Quick Guide to Dynamic Programming

Finding the optimal solution by breaking it down into smaller problems doesn't have to be hard

Riccardo Di Sipio

Dynamic programming is a general method to solve optimization problems ("find the maximum/minimum/shortest/longest…") by breaking them down into smaller ones ("divide and conquer") and keeping track of their solutions ("memoization") to make a more efficient use of information and resources. Memoization can be seen as a form or recursion. If you find it confusing, it's probably because you don't understand why it's called "dynamic" in the first place. It turns out that the name is deliberately misleading for a historical reason.

A Simple Example

Let's say you want t o calculate 6 x 2. Of course, you can expand the multiplication into a series of additions, such as:

6 x 2 = 2 + 2 + 2 + 2 + 2 + 2

There certainly are many ways to carry out the sum. For example:

6 x 2 = (2 + 2) + 2 + 2 + 2 + 2 = (4 +2) + 2 + 2 + 2 = (6 + 2) + 2 + 2 = (8 + 2) + 2 = 10 + 2 = 12

There's nothing wrong with this solution, but the point is, every addition is a new case (as highlighted by the boldface font). Is there another way so that we can "recycle" information about sub-problems? Indeed, we can rewrite the sum as…

6 x 2 = (2 + 2) + (2 +2) + (2+2) = (4 + 4) +4 = 8 + 4 = 12

As you can see, in the intermediate step the trick is basically to calculate (2+2) only once, and store its result into memory. Whenever we encounter (2+2) again, we don't have to calculate the result, but just fetch it from memory. It doesn't really matter for such a simple example, for in real situations obtaining the result of a sub-problem may be time- or memory-consuming, hence this approach may have huge advantage over alternative methods. That's the essence of dynamic programming. To recap, the steps usually are:

  • Break down the problem into smaller sub-problems;
  • Figure out a formula to build larger problems from smaller ones;
  • Find the solution for the smallest one;
  • Create a table to keep track of the smaller solutions;
  • From the smaller solutions, build up the final answer.
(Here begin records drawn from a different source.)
/-! Decimal codes (R24 to R27). -/

/-- The exact magnitude of a non-zero, non-NaR mk8 code: num / den (R24). -/
def mk8Magnitude (c : Nat) : Nat × Nat :=
  let b := c % 128
  let z := 6 - Nat.log2 b
  let rest := b - 2 ^ (6 - z)
  let p := match z with | 0 => 5 | 1 => 3 | 2 => 2 | 3 => 1 | _ => 0
  let e := rest >>> p
  let fr := rest % 2 ^ p
  let ex : Int :=
    match z, e with
    | 0, 0 => -1 | 0, _ => 0
    | 1, 0 => -3 | 1, 1 => -2 | 1, 2 => 1 | 1, _ => 2
    | 2, 0 => -5 | 2, 1 => -4 | 2, 2 => 3 | 2, _ => 4
    | 3, 0 => -7 | 3, 1 => -6 | 3, 2 => 5 | 3, _ => 6
    | 4, 0 => -9 | 4, 1 => -8 | 4, 2 => 7 | 4, _ => 8
    | 5, 0 => -10 | 5, _ => 9
    | _, _ => -11
  let n := 2 ^ p + 9 * fr
  if ex ≥ 0 then (n * 10 ^ ex.toNat, 2 ^ p) else (n, 2 ^ p * 10 ^ (-ex).toNat)

/-- decode(c): the f32 of an mk8 code (R25). -/
def mk8Decode (c : Nat) : Nat :=
  if c = 0 then 0
  else if c = 0x80 then f32.nan
  else (f32.round .rne (c ≥ 128) (mk8Magnitude c).1 (mk8Magnitude c).2).1

/-- The distance of two non-negative fractions, as a fraction. -/
def fracDistance (a b : Nat × Nat) : Nat × Nat :=
  let x := a.1 * b.2
  let y := b.1 * a.2
  (if x ≤ y then y - x else x - y, a.2 * b.2)

def fracLess (a b : Nat × Nat) : Bool := a.1 * b.2 < b.1 * a.2
def fracEq (a b : Nat × Nat) : Bool := a.1 * b.2 = b.1 * a.2

/-- The magnitude of a candidate of R26; code 0 stands for zero. -/
def mk8Candidate (c : Nat) : Nat × Nat := if c = 0 then (0, 1) else mk8Magnitude c

/-- The better of two candidates for a magnitude: nearer; on a tie the one whose bit 0 is 0; else the smaller (R26). -/
def mk8Better (x : Nat × Nat) (c d : Nat) : Nat :=
  let dc := fracDistance x (mk8Candidate c)
  let dd := fracDistance x (mk8Candidate d)
  if fracLess dc dd then c
  else if fracLess dd dc then d
  else if c % 2 = 0 && d % 2 = 1 then c
  else if d % 2 = 0 && c % 2 = 1 then d
  else if fracLess (mk8Candidate d) (mk8Candidate c) then d else c

/-- The code for ± num / den, exact, with its flags (R26). -/
def mk8Encode (neg : Bool) (num den : Nat) : Nat × FFlags :=
  if num = 0 then (0, noFlags)
  else if num > 10 ^ 9 * den then (if neg then 0x83 else 0x03, ofFlag ||| nxFlag)
  else
    let best := (List.range 127).foldl (fun c i => mk8Better (num, den) c (i + 1)) 0
    if best = 0 then (0, ufFlag ||| nxFlag)
    else (if neg then best + 128 else best, if fracEq (num, den) (mk8Candidate best) then noFlags else nxFlag)

/-- A float to mk8 (R26). -/
def FloatFmt.toMk8 (f : FloatFmt) (w : Nat) : Nat × FFlags :=
  match f.decode w with
  | .nan _ => (0x80, nvFlag)
  | .inf _ => (0x80, nvFlag)
  | .fin s m e => if e ≥ 0 then mk8Encode s (m * 2 ^ e.toNat) 1 else mk8Encode s m (2 ^ (-e).toNat)

/-- ± mant · 2^exp is the exact magnitude of an mk8 code. -/
def FloatVal.isMagnitude (c : Nat) : FloatVal → Bool
  | .fin _ m e => if e ≥ 0 then fracEq (m * 2 ^ e.toNat, 1) (mk8Magnitude c) else fracEq (m, 2 ^ (-e).toNat) (mk8Magnitude c)
  | _ => false

/-- An mk8 code to a float format (R25): decode(c) is rounded by the mode; nx is judged on the value delivered. -/
def mk8ToFloat (f : FloatFmt) (rm : RMode) (c : Nat) : Nat × FFlags :=
  if c = 0x80 then (f.nan, noFlags)
  else if c = 0 then (0, noFlags)
  else
    let r := (f32.convert f rm (mk8Decode c)).1
    (r, if (f.decode r).isMagnitude c then noFlags else nxFlag)

/-- An mk8 code to an integer (R25, R23): decode(c) is rounded and saturated; NaR raises nv, and any other code nx when the integer differs
from the exact decimal, and nothing else. -/
def mk8ToInt (rm : RMode) (c : Nat) (signed : Bool) (w : Nat) : Int × FFlags :=
  let n := (f32.toInt rm (mk8Decode c) signed w).1
  if c = 0x80 then (n, nvFlag)
  else if c = 0 then (n, noFlags)
  else (n, if fracEq (n.natAbs, 1) (mk8Magnitude c) then noFlags else nxFlag)

/-- decode(c) of an xd8 code: the f32 nearest 10^(s − 32), or the canonical NaN (R27). -/
def xd8Decode (c : Nat) : Nat :=
  if c ≥ 64 then f32.nan
  else if c ≥ 32 then (f32.round .rne false (10 ^ (c - 32)) 1).1
  else (f32.round .rne false 1 (10 ^ (32 - c))).1

/-! Integer lanes (R17, R18). -/

/-- Two's complement value of the low `w` bits. -/
def toSigned (w n : Nat) : Int := if n % 2 ^ w ≥ 2 ^ (w - 1) then (n % 2 ^ w : Int) - 2 ^ w else n % 2 ^ w

/-- The value of a lane of an integer type. -/
def laneInt (signed : Bool) (w n : Nat) : Int := if signed then toSigned w n else n % 2 ^ w

/-- An integer reduced modulo 2^w. -/
def wrapInt (w : Nat) (n : Int) : Nat := (n % 2 ^ w).toNat

/-- The quotient of R18 at a width. -/
def intDiv (signed : Bool) (w a b : Nat) : Nat :=
  let x := laneInt signed w a
  let y := laneInt signed w b
  if y = 0 then 2 ^ w - 1 else wrapInt w (Int.tdiv x y)

/-- The remainder of R18 at a width. -/
def intRem (signed : Bool) (w a b : Nat) : Nat :=
  let x := laneInt signed w a
  let y := laneInt signed w b
  if y = 0 then a % 2 ^ w else wrapInt w (Int.tmod x y)

end Sys2Proof.Machine
end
The {0,1} Knapsack Problem

In this optimization problem, one has a list of N items with an associated weight w[i] and value v[i], and a "bag" with maximum capacity W. The goal is to find the subset of the items such that the total value is maximum and the sum of weights is less than W. In this simplified version of the problem, items can either be picked up or not, but not fractions or multiples of them, hence the {0,1} in the definition. From elsewhere, you might have seen the example of a burglar breaking into Bill Gates' house, trying to steal as much stuff as possible. A less dramatic example may be getting ready for a hiking trip: you want to bring some useful items with you, but you don't want to be overwhelmed by their weight either.

The knapsack problem in a nutshell: what items would you bring on a hiking trip and not be overwhelmed by their weight?
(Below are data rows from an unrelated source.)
/-- An access of `n` bytes by core `c` at its cache: a hit marks the line M for a store; what the core has no right to or lacks a
sector of, the home is asked for, and a whole sector stored is not fetched (R77, R79, R81). An absent sector of a line that the core
holds is asked for by RdS, or by RdX where a store needs a right too (DESIGN CHOICE, log 55). The line the access waits for, if it missed. -/
def State.touch (s : State) (c : CoreId) (l : Loc) (acc : Access) (n : Nat) : State × Option LineTag :=
  match l.place with
  | .mem a =>
    let q := s.core c
    let need := sectorsOf a n
    match q.findLine l.tag, lineWant ((q.findLine l.tag).map (·.state)) (writesTo acc) with
    | some k, none =>
      let k := { k with state := if writesTo acc then .m else k.state }
      if need &&& ~~~k.sectors = 0 || coversSectors a n acc then
        (s.setCore c (q.putLine { k with sectors := k.sectors ||| need }), none)
      else ((s.setCore c (q.putLine k)).miss c l .read need, some l.tag)
    | none, none => (s, none)
    | some k, some w =>
      let fetch := need &&& ~~~k.sectors ≠ 0 && !coversSectors a n acc
      (s.miss c l (if fetch then .write else w) need, some l.tag)
    | none, some w => (s.miss c l w need, some l.tag)
  | _ => (s, none)

/-- The bytes of L1D lines that a split leaves (R11). -/
def lineRoom (split : BitVec 2) : Nat :=
  match split.toNat with
  | 0 => 3072 | 1 => 4096 | _ => 5120

/-- A request under way is answered: its sectors are no longer missing, and the accesses that waited for the line alone are performed
(R81, R133). -/
def Core.answerMiss (q : Core) (tag : LineTag) (m : Bool) : Core :=
  let q := { q with misses := removeFirst (fun k : Miss => k.tag = tag && ((k.want = .read) = !m)) q.misses }
  if someOf (fun k : Miss => k.tag = tag) q.misses then q
  else { q with slots := q.slots.map fun t => { t with flights := keepIf (fun f : Flight => f.line ≠ some tag) t.flights } }

/-- A directory entry that is between requests and has none queued. -/
def DirEntry.quiet (d : DirEntry) : Bool :=
  d.serving.isNone && d.queue.isEmpty &&
  (match d.state with | .u | .s | .o | .x => true | _ => false)

/-- Every core of a table without a line. -/
def dropLineAll (tag : LineTag) : List (Nat × Core) → List (Nat × Core)
  | [] => []
  | (k, q) :: r => (k, if someOf (fun l => l.tag = tag) q.lines then q.dropLine tag else q) :: dropLineAll tag r

/-- A grant of a line, under way to its core. -/
def Due.grants (tag : LineTag) (d : Due) : Bool := d.event.kind = .grant && d.event.args.tag = tag

/-- The grants of a line that are under way reach their cores (R81). -/
def State.landGrants (s : State) (tag : LineTag) : State :=
  let s' : State := { s with agenda := keepIf (fun d => !d.grants tag) s.agenda }
  (keepIf (Due.grants tag) s.agenda).foldl (fun s d => s.modCore d.event.args.core fun q => q.answerMiss tag (d.event.args.st = .m)) s'

/-- The home recalls or invalidates every cached copy of a line before it acts on a word itself, as for RdX: grants on their way arrive
first, then no core holds the line (R81, R144, R197). A line whose request is being served is left to that request. -/
def State.recall (s : State) (l : Loc) : State :=
  match l.place with
  | .mem _ =>
    match firstOf (fun d => d.tag = l.tag) s.dir with
    | some d =>
      if d.quiet then
        let s := (s.landGrants l.tag).cacheL2 l.home l.tag
        { s with
          cores := dropLineAll l.tag s.cores
          dir := replaceFirst (fun d => d.tag = l.tag) { d with state := .u, owner := none, sharers := 0 } s.dir }
      else s
    | none => let s := (s.landGrants l.tag).cacheL2 l.home l.tag; { s with cores := dropLineAll l.tag s.cores }
  | _ => s

/-! Lost lines (R317, R320). -/

/-- The uncorrectable pattern of R317 in a word: its stale bytes are gone, and what they are now is a free value (DESIGN CHOICE, log 2). -/
def State.loseWord (s : State) (a : Nat) : State :=
  let (v, s) := s.takeFresh
  { s.memWrite a 8 v.toNat with memBad := NatSet.add a s.memBad }

/-- The words of a lost line at an address are uncorrectable (R317, R320). -/
def State.loseLineAt (s : State) (a : Nat) : State := (List.range 16).foldl (fun s i => s.loseWord (a + 8 * i)) s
If you don't know where to start from and the problem has a few items, a brute-force or "exhaustive search" approach may do the trick. That is, try all possible combinations of items and calculate the total weight and value of all subsets. Select the one that satisfies the requirement. It turns out this approach has an exponential time complexity of O(2^N). However, noting that many smaller combination of items appear multiple times, this should be an indication that dynamic programming is likely to be a more efficient way to solve the problem.
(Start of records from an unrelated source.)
-- ==== Sys2Proof/Machine/Operands.lean ====
section
/-!
DEFINITION. What each instruction names and which kinds of work may issue it: the operand forms of every row, for the checks of
steps 3 and 4 of R331, the scoreboard of R133, the joins of R105 and the recordings of R175.
-/
namespace Sys2Proof.Machine

/-- Kinds of work an instruction is kept from (R332, R336 to R343). -/
inductive Restriction where
  | none
  /-- The eleven command forms: the forager alone (R217). -/
  | mover
  /-- `spawn`, `sret` and `sync` (R200). -/
  | task
  deriving DecidableEq, Repr

/-- The operand form of an instruction. -/
structure Shape where
  /-- Lowest level that may issue it (R225 to R233). -/
  level : Level := .u
  /-- The system register it names. -/
  sysreg : Option (BitVec 12) := none
  /-- General registers its fields name. -/
  xs : List (BitVec 5) := []
  /-- General registers it uses beside those. -/
  implicit : List (BitVec 5) := []
  vs : List (BitVec 4) := []
  ms : List (BitVec 3) := []
  lbs : List (BitVec 3) := []
  zas : List (BitVec 2) := []
  rings : List (BitVec 3) := []
  /-- The mask field of a V-format word. -/
  mask : BitVec 3 := 0
  /-- V-format, MATRIX or RING: no light thread issues it (R93). -/
  wide : Bool := false
  /-- Excluded from stage code at U (R213). -/
  noStage : Bool := false
  restriction : Restriction := .none
  /-- It joins a run-ahead first (R105, R181). -/
  joins : Bool := false
  /-- It is a store in the count of R105. -/
  stores : Bool := false
  /-- The repetition buffer may hold it (R175). -/
  recordable : Bool := false
  /-- A send's payload register (R208). -/
  payload : Option (BitVec 5) := none
  deriving DecidableEq, Repr

namespace Shape

def scalar (xs : List (BitVec 5)) : Shape := { xs := xs }
def joining (xs : List (BitVec 5)) : Shape := { xs := xs, joins := true }
def storing (xs : List (BitVec 5)) : Shape := { xs := xs, stores := true }

/-- A vector form; those that write a vector or mask register may be recorded (R175). -/
def vector (vs : List (BitVec 4)) (m : BitVec 3) (xs : List (BitVec 5) := []) (recordable : Bool := true) : Shape :=
  { xs := xs, vs := vs, ms := [m], mask := m, wide := true, recordable := recordable }

/-- A vector store: one store of R105 (R155). -/
def vectorStore (vs : List (BitVec 4)) (m : BitVec 3) (xs : List (BitVec 5)) : Shape :=
  { vector vs m xs with stores := true }

/-- A mask-producing form or `vpopm`: no stage at U issues it (R337). -/
def masks (vs : List (BitVec 4)) (ms : List (BitVec 3)) (xs : List (BitVec 5) := []) (recordable : Bool := true) : Shape :=
  { xs := xs, vs := vs, ms := ms, wide := true, noStage := true, recordable := recordable }

def matrix (z : BitVec 2) (xs : List (BitVec 5) := []) (rings : List (BitVec 3) := []) (recordable : Bool := false) : Shape :=
  { xs := xs, zas := [z], rings := rings, wide := true, noStage := true, recordable := recordable }

def ring (rings : List (BitVec 3)) (xs : List (BitVec 5) := []) (recordable : Bool := false) : Shape :=
  { xs := xs, rings := rings, wide := true, noStage := true, recordable := recordable }

def repeating (xs : List (BitVec 5)) (joins : Bool) : Shape := { xs := xs, wide := true, noStage := true, joins := joins }

/-- A keyed form; those that change a region join a run-ahead (R181). -/
def keyed (lbs : List (BitVec 3)) (xs : List (BitVec 5)) (changes : Bool := false) : Shape :=
  { xs := xs, lbs := lbs, noStage := true, joins := changes }

/-- A THREAD form beside `yield` and `stop` (R213). -/
def thread (xs : List (BitVec 5)) : Shape := { xs := xs, noStage := true, joins := true }

def task (xs implicit : List (BitVec 5)) : Shape :=
  { xs := xs, implicit := implicit, noStage := true, joins := true, restriction := .task }

def send (xs : List (BitVec 5)) (p : BitVec 5) : Shape :=
  { xs := xs ++ [p, p + 1, p + 2, p + 3], joins := true, payload := some p }

def move (d s t : BitVec 5) : Shape := { xs := [d, s, t], restriction := .mover }

def supervisor (xs : List (BitVec 5)) : Shape := { xs := xs, level := .s }

def access (r : BitVec 12) (xs : List (BitVec 5)) (writes : Bool) : Shape := { xs := xs, sysreg := some r, joins := writes }

end Shape

open Shape in
/-- The operand form of each instruction; an event has none. -/
def shapeOf : Instr → Shape
  | .lb d s _ | .lh d s _ | .lw d s _ | .ld d s _ | .lbz d s _ | .lhz d s _ | .lwz d s _ | .ldAq d s _ => scalar [d, s]
  | .sb _ s t | .sh _ s t | .sw _ s t | .sd _ s t | .sdRl _ s t => storing [s, t]
  | .addi d s _ => { scalar [d, s] with recordable := true }
  | .slti d s _ | .sltni d s _ | .xori d s _ | .ori d s _ | .andi d s _ => scalar [d, s]
  | .slli d s _ | .srli d s _ | .srai d s _ => scalar [d, s]
  | .clz d s | .ctz d s | .popc d s | .sextw d s | .zextw d s | .rev8 d s => scalar [d, s]
  | .add d s t | .sll d s t | .slt d s t | .sltn d s t | .xor d s t | .srl d s t | .or d s t | .and d s t => scalar [d, s, t]
  | .sub d s t | .sra d s t | .orn d s t | .andn d s t | .min d s t | .max d s t | .minn d s t | .maxn d s t => scalar [d, s, t]
  | .mul d s t | .mulh d s t | .mulhn d s t | .div d s t | .divn d s t | .rem d s t | .remn d s t => scalar [d, s, t]
  | .lhi d _ | .apc d _ | .jal d _ => scalar [d]
  | .jalr d s _ => scalar [d, s]
  | .beq _ s t | .bne _ s t | .blt _ s t | .bge _ s t | .bltn _ s t | .bgen _ s t => scalar [s, t]
  | .fence _ | .fenceK _ => joining []
  | .amoswap d _ s t _ | .amoadd d _ s t _ | .amoand d _ s t _ | .amoor d _ s t _ | .amoxor d _ s t _ => joining [d, s, t]
  | .amomin d _ s t _ | .amomax d _ s t _ | .amominn d _ s t _ | .amomaxn d _ s t _ | .amocas d _ s t _ => joining [d, s, t]
  | .ldfe d s _ | .ldff d s _ | .ldfx d s _ | .fstate d s _ => joining [d, s]
  | .sdef _ s t | .sdff _ s t => joining [s, t]
  | .fempty s _ => joining [s]
  | .vld d s _ m => vector [d] m [s]
  | .vlds d s g _ m => vector [d] m [s, g]
  | .vldx d s v _ m => vector [d, v] m [s]
  | .vst d s _ m => vectorStore [d] m [s]
  | .vsts d s g _ m => vectorStore [d] m [s, g]
  | .vstx d s v _ m => vectorStore [d, v] m [s]
  | .vadd d a b _ m | .vsub d a b _ m | .vmul d a b _ m | .vdiv d a b _ m => vector [d, a, b] m
  | .vmin d a b _ m | .vmax d a b _ m | .vfma d a b _ m | .vfms d a b _ m => vector [d, a, b] m
  | .vand d a b _ m | .vor d a b _ m | .vxor d a b _ m | .vshl d a b _ m | .vshr d a b _ m | .vsra d a b _ m => vector [d, a, b] m
  | .vcmp _ n a b _ m => { masks [a, b] [n, m] with mask := m }
  | .vsel d a b _ k => vector [d, a, b] k
  | .vperm d a b _ m => vector [d, a, b] m
  | .vslide d a g _ m => vector [d, a] m [g]
  | .vabs d a _ m | .vneg d a _ m | .vsqrt d a _ m => vector [d, a] m
  | .vredsum d a _ m | .vredmax d a _ m | .vredmin d a _ m => vector [a] m [d] false
  | .vbcast d s _ m => vector [d] m [s]
  | .vmvx d a _ => vector [a] 0 [d] false
  | .mand d a b => { masks [] [d, a, b] with mask := b }
  | .mor d a b => { masks [] [d, a, b] with mask := b }
  | .mnot d a => masks [] [d, a]
  | .vpopm d a => masks [] [a] [d] false
  | .vcvt d a _ _ _ m => vector [d, a] m
  | .mmac z a b _ _ _ _ => matrix z [] [a, b] true
  | .mmacs z a b s _ _ _ _ => matrix z [s] [a, b] true
  | .mzero z => matrix z [] [] true
  | .mldz s z _ => matrix z [s]
  | .mstz s z _ => { matrix z [s] with stores := true }
  | .mscl a => ring [a]
  | .macq z | .mrel z => matrix z
  | .rgset g s => ring [g] [s]
  | .rgwf g | .rgwe g | .rghd g | .rgtl g => ring [g] [] true
  | .rgrd d g => ring [g] [d]
  | .rpbeg => repeating [] true
  | .rpend => repeating [] false
  | .rpgo s _ | .rpgoa s _ => repeating [s] false
  | .rpjoin => repeating [] true
  | .lbroot d s => keyed [d] [s]
  | .lbkid d a t => keyed [d, a] [t]
  | .lbapp d a | .lbins d a => keyed [d, a] [] true
  | .lbdel a => keyed [a] [] true
  | .lbanc d a b | .lbcmp d a b => keyed [a, b] [d]
  | .lbpar d a => keyed [d, a] []
  | .lbdep d a | .lbres d a => keyed [a] [d]
  | .lbmov d a b => keyed [d, a, b] [] true
  | .lbfix d => keyed [d] []
  | .lbcp d a => keyed [d, a] []
  | .lblm d s => keyed [d] [s]
  | .lbsm s b => { keyed [b] [s] with stores := true }
  | .lbxg d a _ => keyed [a] [d]
  | .lbld d a _ => keyed [a] [d]
  | .lbst _ a t => keyed [a] [t] true
  | .kfirst d a _ | .knext d a _ => keyed [a, a + 1] [d]
  | .kredI32 d c _ | .kredI64 d c _ | .kredF32 d c _ | .kredF64 d c _ => keyed [c, c + 1] [d, d + 1] true
  | .skey d a _ => keyed [d] [a, a + 1]
  | .sld d a _ => keyed [a] [d]
  | .sst d a _ | .sadd d a _ => keyed [a] [d] true
  | .scoord d a _ => keyed [a] [d, d + 1]
  | .spawn s _ => task [s] [1, 3, 4, 24, 25, 26, 27, 28, 29, 30, 31]
  | .sret => task [] [1]
  | .sync s => task [s] []
  | .yield | .stop => joining []
  | .hop s => thread [s]
  | .hopk a _ => { keyed [a] [] with joins := true }
  | .ganggo s => thread [s]
  | .gbar _ => thread []
  | .msend s t _ => send [s] t
  | .msendnb d s t _ => send [d, s] t
  | .mdone => joining []
  | .mbput _ t _ => joining [t]
  | .mbget d _ _ => joining [d]
  | .chgo s t _ => joining [s, t]
  | .get d _ => joining [d]
  | .put s => joining [s]
  | .vget d _ => { vector [d] 0 [] false with joins := true, wide := false }
  | .vput a => { vector [a] 0 [] false with joins := true, wide := false }
  | .chend => joining []
  | .mvcp d _ s t | .mv2d d _ s t | .mvgth d _ s t | .mvsct d _ s t | .mvfill d _ s t | .mvget d _ s t => move d s t
  | .mvput d _ s t | .mvamo d _ s t | .mvring d _ s t | .sdense d _ s t | .ssparse d _ s t => move d s t
  | .mvwait _ s => scalar [s]
  | .mvid d _ => scalar [d]
  | .ecall | .ebreak => joining []
  | .xret => { supervisor [] with joins := true }
  | .wfm => scalar []
  | .fenceI => joining []
  | .srd d r => access r [d] false
  | .swr d s r | .sset d s r | .sclr d s r => access r [d, s] true
  | .tlbinv s t => { supervisor [s, t] with joins := true }
  | .dtwr s t => supervisor [s, t]
  | .dtrd s t => { supervisor [s, t] with stores := true }
  | .wake s => { supervisor [s] with joins := true }
  | .mbind s _ => scalar [s]
  | .chsw s _ => supervisor [s]
  | .pshare d s t => { supervisor [d, s, t] with joins := true }
  | .matrixOpComplete | .bufferIssue | .runaheadJoin | .kredComplete | .keyEngineAnswer | .heldKeyedRequest => {}
  | .prefixInvalidate | .prefixEntryActivate | .gangAdmission | .stageStart | .transferComplete | .mvringSlotFree => {}
  | .systemRegisterWrite | .sramcfgWrite | .splitTakesEffect | .partitionRegisterWrite | .chainStopMessage | .asyncTrap => {}
  | .timer | .managementNotice | .waitLimit | .resultUsable | .pageWalk | .secondStageResume | .secondStageHoldTimeout => {}
  | .launch | .hopArrival | .dequePop | .steal | .messageArrival | .messageDelivery | .wakeMessage | .halt | .slotResume => {}
  | .stopRequest | .convert | .shootdown | .shootdownAck | .rds | .rdx | .upg | .wb | .forward | .ownerAnswer => {}
  | .invalidation | .invalidationAck | .grant | .discoveryAnswer | .directoryDrop | .lineEviction | .powerGate => {}
  | .answerTimeout | .coreDeclaredDead | .deadCoreRecord | .commit | .saveCore | .restoreCore | .clearForwarding => {}
  | .freeze | .resume | .tenantDeadline | .budgetExhausted | .slotHandover | .forwardingExpiry | .hostBatchTimeout => {}
  | .oneSidedRead | .oneSidedWrite | .remoteAtomic | .fabricReply | .fabricResendTimeout | .packetUndeliverable => {}
  | .linkStateChange | .powerOn | .attestation | .sensorRead | .logRead | .timeExchange | .commitUpdate => {}
  | .sensorAboveLimit | .discoveryProbe | .neighbourQueueArrival | .linkLevelRetry | .packetAcknowledgement => {}
  | .powerUpComplete | .illegalInstruction | .instructionFetchFault => {}

/-- Rings a form uses beside its fields: the scale ring of an mk8 form (R172). -/
def Shape.scaleRing (mfmt : BitVec 4) : Instr → List (BitVec 3)
  | .mmac _ _ _ .mk8 _ _ _ => [mfmt.extractLsb' 0 3]
  | .mmacs _ _ _ _ .mk8 _ _ _ => [mfmt.extractLsb' 0 3]
  | _ => []

/-- Every register that an instruction reads or writes, for the scoreboard (R133). -/
def Shape.names (h : Shape) : List RegName :=
  h.xs.map .x ++ h.implicit.map .x ++ h.vs.map .v ++ h.ms.map .m ++ h.lbs.map .lb

/-- The first register of a list that is pending. -/
def Slot.firstPending (t : Slot) : List RegName → Option RegName
  | [] => none
  | r :: l => if t.isPending r then some r else t.firstPending l

/-! Renaming under staggering (R176). -/

/-- A recorded instruction as the buffer issues it in iteration `t` with stride `s`: accumulators and vector registers move. -/
def stagger (t : Nat) (s : BitVec 4) (i : Instr) : Instr :=
  let z (r : BitVec 2) : BitVec 2 := r + BitVec.ofNat 2 t
  let v (r : BitVec 4) : BitVec 4 := r + BitVec.ofNat 4 (t * s.toNat)
  match i with
  | .mmac a b c f x y w => .mmac (z a) b c f x y w
  | .mmacs a b c g f x y w => .mmacs (z a) b c g f x y w
  | .mzero a => .mzero (z a)
  | .vld d g u m => .vld (v d) g u m
  | .vlds d g h u m => .vlds (v d) g h u m
  | .vldx d g a u m => .vldx (v d) g (v a) u m
  | .vst d g u m => .vst (v d) g u m
  | .vsts d g h u m => .vsts (v d) g h u m
  | .vstx d g a u m => .vstx (v d) g (v a) u m
  | .vadd d a b u m => .vadd (v d) (v a) (v b) u m
  | .vsub d a b u m => .vsub (v d) (v a) (v b) u m
  | .vmul d a b u m => .vmul (v d) (v a) (v b) u m
  | .vdiv d a b u m => .vdiv (v d) (v a) (v b) u m
  | .vmin d a b u m => .vmin (v d) (v a) (v b) u m
  | .vmax d a b u m => .vmax (v d) (v a) (v b) u m
  | .vfma d a b u m => .vfma (v d) (v a) (v b) u m
  | .vfms d a b u m => .vfms (v d) (v a) (v b) u m
  | .vand d a b u m => .vand (v d) (v a) (v b) u m
  | .vor d a b u m => .vor (v d) (v a) (v b) u m
  | .vxor d a b u m => .vxor (v d) (v a) (v b) u m
  | .vshl d a b u m => .vshl (v d) (v a) (v b) u m
  | .vshr d a b u m => .vshr (v d) (v a) (v b) u m
  | .vsra d a b u m => .vsra (v d) (v a) (v b) u m
  | .vcmp c n a b u m => .vcmp c n (v a) (v b) u m
  | .vsel d a b u m => .vsel (v d) (v a) (v b) u m
  | .vperm d a b u m => .vperm (v d) (v a) (v b) u m
  | .vslide d a g u m => .vslide (v d) (v a) g u m
  | .vabs d a u m => .vabs (v d) (v a) u m
  | .vneg d a u m => .vneg (v d) (v a) u m
  | .vsqrt d a u m => .vsqrt (v d) (v a) u m
  | .vbcast d g u m => .vbcast (v d) g u m
  | .vcvt d a p u r m => .vcvt (v d) (v a) p u r m
  | i => i

/-- An instruction's shape with the scale ring it uses (R172). -/
def fullShape (mfmt : BitVec 4) (i : Instr) : Shape :=
  { shapeOf i with rings := (shapeOf i).rings ++ Shape.scaleRing mfmt i }

/-- The shapes of everything a sequence names in its first `n` iterations (R177); names come round within 16. -/
def staggeredShapes (mfmt : BitVec 4) (words : List Instr) (s : BitVec 4) (n : Nat) : List Shape :=
  (List.range (Nat.min n 16)).flatMap fun t => words.map fun i => fullShape mfmt (stagger t s i)

/-- Two forms name a register, accumulator or ring in common (R105); `x0` and `m0`, which no instruction changes, are not counted. -/
def Shape.meets (a b : Shape) : Bool :=
  someOf (fun r => r ≠ .x 0 && r ≠ .m 0 && someOf (fun q => q = r) b.names) a.names ||
  someOf (fun z => someOf (fun y => y = z) b.zas) a.zas || someOf (fun g => someOf (fun h => h = g) b.rings) a.rings

end Sys2Proof.Machine
end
The logic follows a bottom-up approach. Let's pick up a given item i. If its weight w[i] is larger than the maximum capacity of the knapsack W, it can't be part of the solution. On the other hand, if w[i] < W then it might be part of the solution. Thus, we need to explore two possibilities:

  • One where we find the optimal combination without item i.
  • One with item i, plus the optimal combination of other items. In this case, the total weights of the remaining items must be smaller than W-w[i] or it won't satisfy the constraint (too heavy).

You see that the recursion involves looking into smaller combinations while keeping item i in the knapsack. Also, there may not be any viable solution! To solve the problem in practice, we need a 2D table where rows refer to items and columns to the maximum weight (in the implementation below, weights are "quantized" to integers). The table needs an additional row to handle the case with no items. Here follows a simple implementation in python3:

The expected result is 25. Also, you'll notice that many entries in the table are None, i.e. the default value. That's because the algorithm never encounters a certain combination which weight corresponds to that column. If you change the initial values of weights and values you may see different results.

Dynamic Programming and Reinforcement Learning

The Dynamic Programming approach plays an interesting role in a branch of Artificial Intelligence called Reinforcement Learning (RL), where an entity has to learn to explore the environment to find the path that maximizes a reward. You have probably seen examples of a computer playing classic videogames. While we're not delving into the intricacies of RL, you can easily understand part of the exploration aspect of it is likely to involve finding the shortest path that maximizes or minimizes some cost function.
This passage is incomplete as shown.